After Mark came and took the baby home (and I purchased him a new outfit because he peed through his clothes and little prepared me didn't pack him an extra outfit) I took the olders out to sushi.  Oh my word!!!! They loved it!!! 
 This beauty!  Twelve years going on twenty!
 The aftermath of the sushi feast!
This is a book I am thinking about ordering.  My therapist (yes I have one) recommends it.  I am always looking to shape my parenting into ways that meet my children where they are. 
We purchased a gizmogadget watch/phone for the kids.  Luke loses things all.the.time. and we wanted him to be able to be more independent.  This is amazing device.  It even had a GPS locator in it.  Safety is big with us!
We enjoyed the kids' student led conferences.  They each had the opportunity to present some of their best work from the school year.  It was very meaningful, and we are incredibly proud of our three children.  PS... I don't have a picture of Grace's conference because I had to take Bella to the bathroom and held Matthew the entire time.  I try...I try.  We celebrated with lunch at Red Robin which I have no picture of because I spent most of the time praying that we would survive the lunch with Matthew.  He is at that age where everything is difficult.

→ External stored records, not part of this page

/-- The hypotheses of FlashChannels, clause by clause. -/
theorem witness_FlashChannels :
    (∃ (d : Dev) (ch : Nat) (p : PkgFound), ch < 128 ∧ d.page .CH ch = .starting) ∧
    (∃ (d : Dev) (ch : Nat) (c : ChSt), d.chan ch = some c ∧ d.page .CH ch = .starting) ∧
    (∃ (d : Dev) (ch : Nat) (c : ChSt) (t : Trained) (tried : List Nat) (won : Option (Nat × Nat)), d.chan ch = some c ∧ d.regB .CH ch Reg.CH_CH_STS 13 = true ∧ d.trainWalk ch (d.trainRates ch c) t.eyes = some (tried, won)) ∧
    (∃ (d : Dev) (ch : Nat) (c : ChSt) (eye : Option Nat) (t : Trained), d.chan ch = some c ∧ d.page .CH ch = .serving ∧ d.regB .CH ch Reg.CH_CH_STS 13 = false ∧ d.regF .CH ch Reg.CH_PHY_CFG 0 16 ≠ 0 ∧ d.regF .CH ch Reg.CH_PHY_CFG 0 16 ≤ d.nowS - c.trainS ∧ d.eyePasses ch (d.regF .CH ch Reg.CH_CH_STS 0 4) eye = true) ∧
    (∃ (d : Dev) (ch : Nat) (c : ChSt) (eye : Option Nat) (t : Trained), d.chan ch = some c ∧ d.page .CH ch = .serving ∧ d.regB .CH ch Reg.CH_CH_STS 13 = false ∧ d.regF .CH ch Reg.CH_PHY_CFG 0 16 ≠ 0 ∧ d.regF .CH ch Reg.CH_PHY_CFG 0 16 ≤ d.nowS - c.trainS ∧ d.eyePasses ch (d.regF .CH ch Reg.CH_CH_STS 0 4) eye = false) ∧
    (∃ (d : Dev) (ch lane lid : Nat) (es : List Entry) (c : ChSt), d.chan ch = some c ∧ (d.page .CH ch = .serving ∨ d.page .CH ch = .starting) ∧ lane < 4 ∧ 1 ≤ es.length ∧ es.length ≤ 64 ∧ c.queued lane + es.length ≤ 128 ∧ (lane != 0 || es.all (fun e => e.op == 1)) = true ∧ (d.life.mode != .flush || lane == 3) = true ∧ es.all (d.eraseMode ch) = true) ∧
    (∃ (d : Dev) (n lane id i : Nat) (e : Entry) (x : DieSt), d.nextEntry n = some (lane, id, i, e) ∧ d.mayIssue (n / 16) = true ∧ d.busDie (n / 16) = some (n % 16) ∧ d.die n = some x ∧ x.state = 8) ∧
    (∃ (d : Dev) (n lane id i : Nat) (e : Entry) (x : DieSt), d.nextEntry n = some (lane, id, i, e) ∧ d.mayIssue (n / 16) = true ∧ d.busDie (n / 16) = some (n % 16) ∧ d.die n = some x ∧ (x.state = 0 ∨ (x.state ≠ 8 ∧ entryInvalid e x.blocks = true))) ∧
    (∃ (d : Dev) (n lane id i : Nat) (e : Entry), d.nextEntry n = some (lane, id, i, e) ∧ d.mayIssue (n / 16) = true ∧ d.busDie (n / 16) = some (n % 16) ∧ d.die n = none) ∧
    (∃ (d : Dev) (n lane id i : Nat) (e : Entry) (x : DieSt), d.nextEntry n = some (lane, id, i, e) ∧ d.mayIssue (n / 16) = true ∧ d.busDie (n / 16) = some (n % 16) ∧ d.die n = some x ∧ x.state ≠ 0 ∧ x.state ≠ 8 ∧ entryInvalid e x.blocks = false ∧ e.op = 1 ∧ d.erasing n = some e.block) ∧
    (∃ (d : Dev) (n lane id i : Nat) (e : Entry) (x : DieSt), d.nextEntry n = some (lane, id, i, e) ∧ d.mayIssue (n / 16) = true ∧ d.busDie (n / 16) = some (n % 16) ∧ d.die n = some x ∧ x.state ≠ 0 ∧ x.state ≠ 8 ∧ entryInvalid e x.blocks = false ∧ (e.op ≠ 1 ∨ d.erasing n ≠ some e.block)) ∧
    (∃ (d : Dev) (n id i v : Nat) (e : Entry) (x : DieSt), d.die n = some x ∧ d.curEntry n = some (id, i, e) ∧ x.state ≠ 7 ∧ x.state ≠ 8 ∧ e.op ≠ 4 ∧ e.op ≠ 6 ∧ (e.op = 0x0c → e.arg ≤ d.life.usUp - d.curSince n)) ∧
    (∃ (d : Dev) (n id i v : Nat) (e : Entry) (x : DieSt), d.die n = some x ∧ d.curEntry n = some (id, i, e) ∧ x.state ≠ 7 ∧ x.state ≠ 8 ∧ e.op = 2) ∧
    (∃ (d : Dev) (n id i v : Nat) (e : Entry) (x : DieSt), d.die n = some x ∧ d.curEntry n = some (id, i, e) ∧ x.state ≠ 7 ∧ x.state ≠ 8 ∧ (e.op = 4 ∨ e.op = 6)) ∧
    (∃ (d : Dev) (n : Nat) (x : DieSt) (q : Nat × Nat × Entry) (c : ChSt), d.die n = some x ∧ d.curEntry n = some q ∧ d.chan (n / 16) = some c ∧ x.busy q.2.2 = true ∧ 4 * c.declared q.2.2 < d.busyUs n x ∧ x.lastTimeout = none) ∧
    (∃ (d : Dev) (n : Nat) (x : DieSt) (q : Nat × Nat × Entry) (c : ChSt) (t : Nat), d.die n = some x ∧ d.curEntry n = some q ∧ d.chan (n / 16) = some c ∧ x.busy q.2.2 = true ∧ 4 * c.declared q.2.2 < d.busyUs n x ∧ x.lastTimeout = some t ∧ d.life.usUp - t ≤ 60000000) ∧
    (∃ (d : Dev) (n : Nat) (x : DieSt) (ident : List Byte), d.die n = some x ∧ x.state = 7 ∧ ident ≠ x.ident) ∧
    (∃ (d : Dev) (n id i : Nat) (x : DieSt) (e : Entry), d.die n = some x ∧ x.state = 7 ∧ d.curEntry n = some (id, i, e) ∧ x.resetFor = 1) ∧
    (∃ (d : Dev) (n : Nat) (x : DieSt), d.die n = some x ∧ x.state = 7 ∧ d.curEntry n = none) ∧
    (∃ (d : Dev) (n : Nat) (x : DieSt), d.die n = some x ∧ x.state = 7 ∧ 4000 < d.life.usUp - x.runUs) ∧
    (∃ (d : Dev) (n id i lane rid ri : Nat) (x : DieSt) (e r : Entry) (c : ChSt), d.die n = some x ∧ d.curEntry n = some (id, i, e) ∧ d.chan (n / 16) = some c ∧ d.nextEntry n = some (lane, rid, ri, r) ∧ x.state = 4 ∧ r.op = 1 ∧ r.block ≠ x.block ∧ nbit e.flags 4 = true ∧ c.puevo.valid = true ∧ nbit c.puevo.flags 4 = true ∧ d.regB .CH (n / 16) Reg.CH_SUSP_CFG 29 = true ∧ d.regF .CH (n / 16) Reg.CH_SUSP_CFG 0 12 ≤ d.life.usUp - x.runUs ∧ x.susp < d.maxSusp (n / 16) c ∧ d.mayIssue (n / 16) = true) ∧
    (∃ (d : Dev) (n : Nat) (x : DieSt), d.die n = some x ∧ d.xHalted (n / 16) = false ∧ (x.state = 5 ∨ x.state = 6) ∧ x.cur = none ∧ (d.suspReads (n / 16) ≤ x.reads ∨ d.readWaits n = false)) :=
  ⟨⟨chanDev .starting aDie [], 0, [⟨0, [0x4f#8, 0x4e#8, 0x46#8, 0x49#8], [], []⟩], by decide +kernel⟩,
   ⟨chanDev .starting aDie [], 0, aChan [], by decide +kernel⟩,
   ⟨{ chanDev .starting aDie [] with regs := [(PT.CH.key 0 Reg.CH_CH_STS, 0x2000#32), (PT.CH.key 0 Reg.CH_CH_CFG, 7#32)] }, 0, aChan [], { aTrained with eyes := [some 40] }, [5], some (5, 40), by decide +kernel⟩,
   ⟨chanDev .serving aDie [], 0, aChan [], some 40, aTrained, by decide +kernel⟩,
   ⟨chanDev .serving aDie [], 0, aChan [], none, aTrained, by decide +kernel⟩,
   ⟨chanDev .serving aDie [], 0, 1, 7, [readEntry], aChan [], by decide +kernel⟩,
   ⟨chanDev .serving { aDie with state := 8 } [aList 1 readEntry .queued], 0, 1, 1, 0, readEntry, { aDie with state := 8 }, by decide +kernel⟩,
   ⟨chanDev .serving aDie [aList 1 { readEntry with op := 0 } .queued], 0, 1, 1, 0, { readEntry with op := 0 }, aDie, by decide +kernel⟩,
   ⟨{ chanDev .serving aDie [aList 1 { readEntry with diePl := 0x13 } .queued] with dies := [] }, 3, 1, 1, 0, { readEntry with diePl := 0x13 }, by decide +kernel⟩,
   ⟨chanDev .serving { aDie with state := 4, block := 5 } [aList 1 readEntry .queued], 0, 1, 1, 0, readEntry, { aDie with state := 4, block := 5 }, by decide +kernel⟩,
   ⟨chanDev .serving aDie [aList 1 readEntry .queued], 0, 1, 1, 0, readEntry, aDie, by decide +kernel⟩,
   ⟨chanDev .serving { aDie with state := 2, cur := some (1, 0) } [aList 1 readEntry (.issued 0)], 0, 1, 0, 0, readEntry, { aDie with state := 2, cur := some (1, 0) }, by decide +kernel⟩,
   ⟨chanDev .serving { aDie with state := 3, cur := some (1, 0) } [aList 1 { readEntry with op := 2 } (.issued 0)], 0, 1, 0, 0, { readEntry with op := 2 }, { aDie with state := 3, cur := some (1, 0) }, by decide +kernel⟩,
   ⟨chanDev .serving { aDie with state := 1, cur := some (1, 0) } [aList 1 { readEntry with op := 4 } (.issued 0)], 0, 1, 0, 9, { readEntry with op := 4 }, { aDie with state := 1, cur := some (1, 0) }, by decide +kernel⟩,
   ⟨chanDev .serving { aDie with state := 2, cur := some (1, 0), lastTimeout := none } [aList 1 readEntry (.issued 0)], 0, { aDie with state := 2, cur := some (1, 0), lastTimeout := none }, (1, 0, readEntry), aChan [aList 1 readEntry (.issued 0)], by decide +kernel⟩,
   ⟨chanDev .serving { aDie with state := 2, cur := some (1, 0), lastTimeout := (some 999999999) } [aList 1 readEntry (.issued 0)], 0, { aDie with state := 2, cur := some (1, 0), lastTimeout := (some 999999999) }, (1, 0, readEntry), aChan [aList 1 readEntry (.issued 0)], 999999999, by decide +kernel⟩,
   ⟨chanDev .serving { aDie with state := 7 } [], 0, { aDie with state := 7 }, [1#8], by decide +kernel⟩,
   ⟨chanDev .serving { aDie with state := 7, cur := some (1, 0), resetFor := 1 } [aList 1 readEntry (.issued 0)], 0, 1, 0, { aDie with state := 7, cur := some (1, 0), resetFor := 1 }, readEntry, by decide +kernel⟩,
   ⟨chanDev .serving { aDie with state := 7 } [], 0, { aDie with state := 7 }, by decide +kernel⟩,
   ⟨chanDev .serving { aDie with state := 7 } [], 0, { aDie with state := 7 }, by decide +kernel⟩,
   ⟨chanDev .serving { aDie with state := 4, cur := some (1, 0) } [aList 1 { readEntry with op := 3 } (.issued 0), aList 2 readEntry .queued], 0, 1, 0, 2, 2, 0, { aDie with state := 4, cur := some (1, 0) }, { readEntry with op := 3 }, readEntry, aChan [aList 1 { readEntry with op := 3 } (.issued 0), aList 2 readEntry .queued], by decide +kernel⟩,
   ⟨chanDev .serving { aDie with state := 6, held := some (1, 0), reads := 9 } [], 0, { aDie with state := 6, held := some (1, 0), reads := 9 }, by decide +kernel⟩⟩
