-- ==== Sys2Proof/Machine/Codec.lean ====
section
/-! DEFINITION. The codec's functions as operations (R170): each is pure and only returns its result (R59). -/

namespace Sys2Proof.Machine

/-- R171. -/
def execCodecParseBody (map : MsgMap) (bs : List Byte) (s : State) : Result :=
  .next (s.returns (.body (parseBody s.cfg.logMax map bs)))

/-- R172. -/
def execCodecDecodeBody (map : MsgMap) (bs : List Byte) (s : State) : Result :=
  .next (s.returns (.body (decodeBody s.cfg.logMax map bs)))

/-- R174. -/
def execCodecEncode (v : Val) (s : State) : Result :=
  withWf (v.check s.cfg.logMax) (fun s => .next (s.returns (.bytes (encVal v)))) s

/-- R204: `parse_log(s)`. Where `s` does not begin with the tag 0x22 the spec states no result, and the value is free
(DESIGN CHOICE, log entry 40). -/
def execCodecParseLog (bs : List Byte) (s : State) : Result :=
  .next (s.returns (.body
    (if bs.head? = some 0x22#8 then parseLog s.cfg.logMax bs else Config.parseLogUntagged s.cfg.logMax bs)))

/-- R210. -/
def execCodecEncDirected (v : Directed) (s : State) : Result :=
  withWf (v.check s.cfg.logMax) (fun s => .next (s.returns (.bytes (encDirected v)))) s

/-- R211. -/
def execCodecParseDirected (map : MsgMap) (bs : List Byte) (s : State) : Result :=
  .next (s.returns (.directed (parseDirected s.cfg.logMax map bs)))

/-- R212. -/
def execCodecDecodeDirected (map : MsgMap) (bs : List Byte) (s : State) : Result :=
  .next (s.returns (.directed (decodeDirected s.cfg.logMax map bs)))

end Sys2Proof.Machine
end

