-- ==== Sys2Proof/Machine/Step.lean ====
section
/-! DEFINITION. One step of the link block: the next event of the schedule. With nothing scheduled, nothing happens. -/

namespace Sys2Proof.Machine

/-- R61: one atomic step of one agent. -/
def step (s : State) : Host.Outcome State Fault Refusal :=
  match s.schedule with
  | [] => .next s
  | e :: rest => runEvent e { s with schedule := rest }

/-- `s` with a word of the opcode table placed where the next step fetches it (log entries 19 and 20). -/
def State.withFetchWord (s : State) (nbits w : Nat) : State := placeWord nbits w s

end Sys2Proof.Machine
end

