/-- R171, R174: the stream parse of an encoding, whatever follows it. -/
theorem parseBody_encVal {m : Nat} {v : Val} (h : v.Wf m) (tail : List Byte) :
    parseBody m v.map (encVal v ++ tail) = .ok v (encVal v).length := by
  cases v with
  | command c =>
    obtain ⟨r, h1, h2, h3, h4, h5⟩ := Command.row c h
    rw [h2] at h5
    simp only [encVal, encCommand, List.cons_append, Val.map, parseBody, h1, h2, h5, if_false,
      scanFields_encFields h4, h3, List.length_cons]
  | response r =>
    by_cases hl : ∃ s, r = .log s
    · obtain ⟨s, rfl⟩ := hl
      have hp := parseLog_line (m := m) (s := s) h 0x22#8 tail
      have hr : MsgMap.response.row? 0x22#8 = some ⟨0x22#8, .flog, fun _ => .response (.log [])⟩ := rfl
      simp only [encVal, encResponse, Response.tag, List.cons_append, List.append_assoc, List.nil_append, Val.map,
        parseBody, hr, if_true, hp]
      simp
    · obtain ⟨w, h1, h2, h3, h4, h5⟩ := Response.row r (fun s hs => hl ⟨s, hs⟩)
      rw [h2] at h5
      have he : encResponse r = r.tag :: encFields r.format.fields r.values := by cases r <;> simp_all [encResponse]
      simp only [encVal, he, List.cons_append, Val.map, parseBody, h1, h2, h5, if_false,
        scanFields_encFields h4, h3, List.length_cons]

/-- R194: the stream parse looks no further than its verdict. -/
theorem parseBody_append {m : Nat} {map : MsgMap} {p : List Byte} (q : List Byte)
    (h : parseBody m map p ≠ .incomplete) : parseBody m map (p ++ q) = parseBody m map p := by
  cases p with
  | nil => simp [parseBody] at h
  | cons t p =>
    simp only [parseBody, List.cons_append] at h ⊢
    split
    · rfl
    · rename_i r hr
      simp only [hr] at h
      split
      · rename_i hf
        rw [if_pos hf] at h
        exact parseLog_append (by simp) q h
      · rename_i hf
        rw [if_neg hf] at h
        rw [scanFields_append]
        intro hs
        simp [hs] at h

/-- R194, directed. -/
theorem parseDirected_append {m : Nat} {map : MsgMap} {p : List Byte} (q : List Byte)
    (h : parseDirected m map p ≠ .incomplete) : parseDirected m map (p ++ q) = parseDirected m map p := by
  cases p with
  | nil => simp [parseDirected] at h
  | cons t p =>
    simp only [parseDirected, List.cons_append] at h ⊢
    split
    · rfl
    · rename_i side hs
      simp only [hs] at h
      rw [parseBody_append]
      intro hb
      simp [hb] at h

/-- R82: `OPTFREQ` maps 0 to none and nothing else to it. -/
theorem freqValue_freqOf {v : Nat} (h : v < 4294967296) : freqValue (freqOf v) = v := by
  unfold freqOf
  split
  · rename_i h0; exact h0.symm
  · simp [freqValue, Nat.mod_eq_of_lt h]

theorem check_freqOf {v : Nat} (h : v < 4294967296) (d : Word32) :
    (Command.addBuzzerNote (freqOf v) d).check = none := by
  unfold freqOf
  split
  · rfl
  · rename_i h0
    have hz : ¬BitVec.ofNat 32 v = 0#32 := by
      intro hz
      have := congrArg BitVec.toNat hz
      simp [Nat.mod_eq_of_lt h] at this
      exact h0 this
    simp [Command.check, hz]

/-- R95: a tag's row builds, from admitted field values, the value whose encoding they came from. -/
theorem MsgMap.row_canonical {map : MsgMap} {t : Byte} {r : Row} (h : map.row? t = some r) (hf : r.format ≠ .flog)
    {vs : List Nat} (hv : FieldsOk r.format.fields vs) (m : Nat) :
    encVal (r.build vs) = t :: encFields r.format.fields vs ∧ (r.build vs).Wf m ∧ (r.build vs).map = map := by
  have hm := List.mem_of_find?_eq_some h
  have ht : r.tag = t := by simpa using List.find?_some h
  subst ht
  cases map <;> simp only [MsgMap.rows, commandRows, responseRows, List.mem_cons, List.not_mem_nil, or_false] at hm
  · rcases hm with rfl | rfl | rfl | rfl | rfl | rfl | rfl | rfl | rfl | rfl | rfl | rfl | rfl | rfl | rfl | rfl <;>
      rcases vs with _ | ⟨a, _ | ⟨b, _ | ⟨c, vs⟩⟩⟩ <;>
      simp_all [Format.fields, FieldsOk, Coding.width, encVal, encCommand, Command.tag, Command.format, Command.values,
        fieldAt, Val.Wf, Val.check, Val.map, Nat.mod_eq_of_lt, freqValue_freqOf, check_freqOf] <;>
      first | rfl | (obtain ⟨_, rfl | rfl⟩ := hv <;> exact ⟨rfl, rfl⟩)
  · rcases hm with rfl | rfl | rfl | rfl | rfl <;>
      rcases vs with _ | ⟨a, _ | ⟨b, _ | ⟨c, _ | ⟨d, vs⟩⟩⟩⟩ <;>
      simp_all [Format.fields, FieldsOk, Coding.width, encVal, encResponse, Response.tag, Response.format,
        Response.values, fieldAt, Val.Wf, Val.check, Val.map, Response.check, Nat.mod_eq_of_lt] <;>
      (obtain ⟨_, rfl | rfl⟩ := hv <;> rfl)
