/-- An instruction that runs a pass of a `write` on a board needs that board's main loop. -/
theorem exec_write_free {i : Instr} {s t : State} {b : BoardId} {d : Dir} (h : exec i s = .next t)
    (hw : instrWrites s b d i ≠ []) : s.Free b := by
  have wire : ∀ {c : Command}, i = .ofCommand c → s.Free b := fun {c} hi => by
    subst hi
    rw [exec_ofCommand] at h
    have hb : s.rx.cmdAt = b := by
      by_contra hn
      cases c <;> simp [instrWrites, Instr.ofCommand, Instr.val?, hn] at hw
    exact hb ▸ onCommand_free (withWf_eq_next.mp h).2
  unfold instrWrites at hw
  split at hw
  · split at hw
    · rename_i hc; exact hc.1 ▸ (startWrite_eq_next.mp h).2.1
    · exact absurd rfl hw
  · split at hw
    · rename_i hc; exact hc.1 ▸ (startWrite_eq_next.mp (withWf_eq_next.mp h).2).2.1
    · exact absurd rfl hw
  · split at hw
    · rename_i hc; exact hc ▸ onCommand_free (withWf_eq_next.mp h).2
    · exact absurd rfl hw
  · split at hw
    · rename_i hc; exact hc.1 ▸ (startWrite_eq_next.mp (withWf_eq_next.mp h).2).2.1
    · exact absurd rfl hw
  · split at hw
    · rename_i c hc
      refine wire (c := c) ?_
      cases i <;> cases hc <;> rfl
    · exact absurd rfl hw
    · exact absurd rfl hw

/-- A move of one board leaves the other. -/
theorem BoardMoved.other {offer : Dir → List Byte} {b c : BoardId} {s t : State} (h : BoardMoved offer b s t)
    (hc : c ≠ b) : t.board c = s.board c := by
  obtain ⟨x, r, -, rfl⟩ := h
  exact (State.board_setBoard s b c x).trans (if_neg hc)

/-- An operation of a board moves that board. -/
theorem exec_boardMoved {i : Instr} {s t : State} {b : BoardId} (h : exec i s = .next t) (ho : ownerOf i = .board b) :
    BoardMoved (fun d => instrWrites s b d i) b s t := by
  cases exec_moves h with
  | pure r h1 _ => rw [ho] at h1; cases h1
  | host h1 _ => rcases h1 with h1 | h1 <;> rw [ho] at h1 <;> cases h1
  | board c h1 hm =>
    have hc : c = b := by rcases h1 with h1 | h1 <;> rw [ho] at h1 <;> cases h1; rfl
    exact hc ▸ hm

/-- What a board's main loop is in, and its accumulation buffers. -/
abbrev MainLoopKept (s t : State) (b : BoardId) : Prop :=
  (t.board b).task = (s.board b).task ∧ (t.board b).acc = (s.board b).acc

Friday evening we celebrated the end of the school year with the annual Lion Palooza.  We had never been before, but enjoyed an evening of face paint, bouncy houses, dunk tanks and silly string.  We were able to hear from the school's superintendent that they just purchased land and will be building a new campus soon. 



Saturday we had 4h and enjoyed the time with our bunnies.  In the next couple of weeks we will be adding another bun-bun to our crew.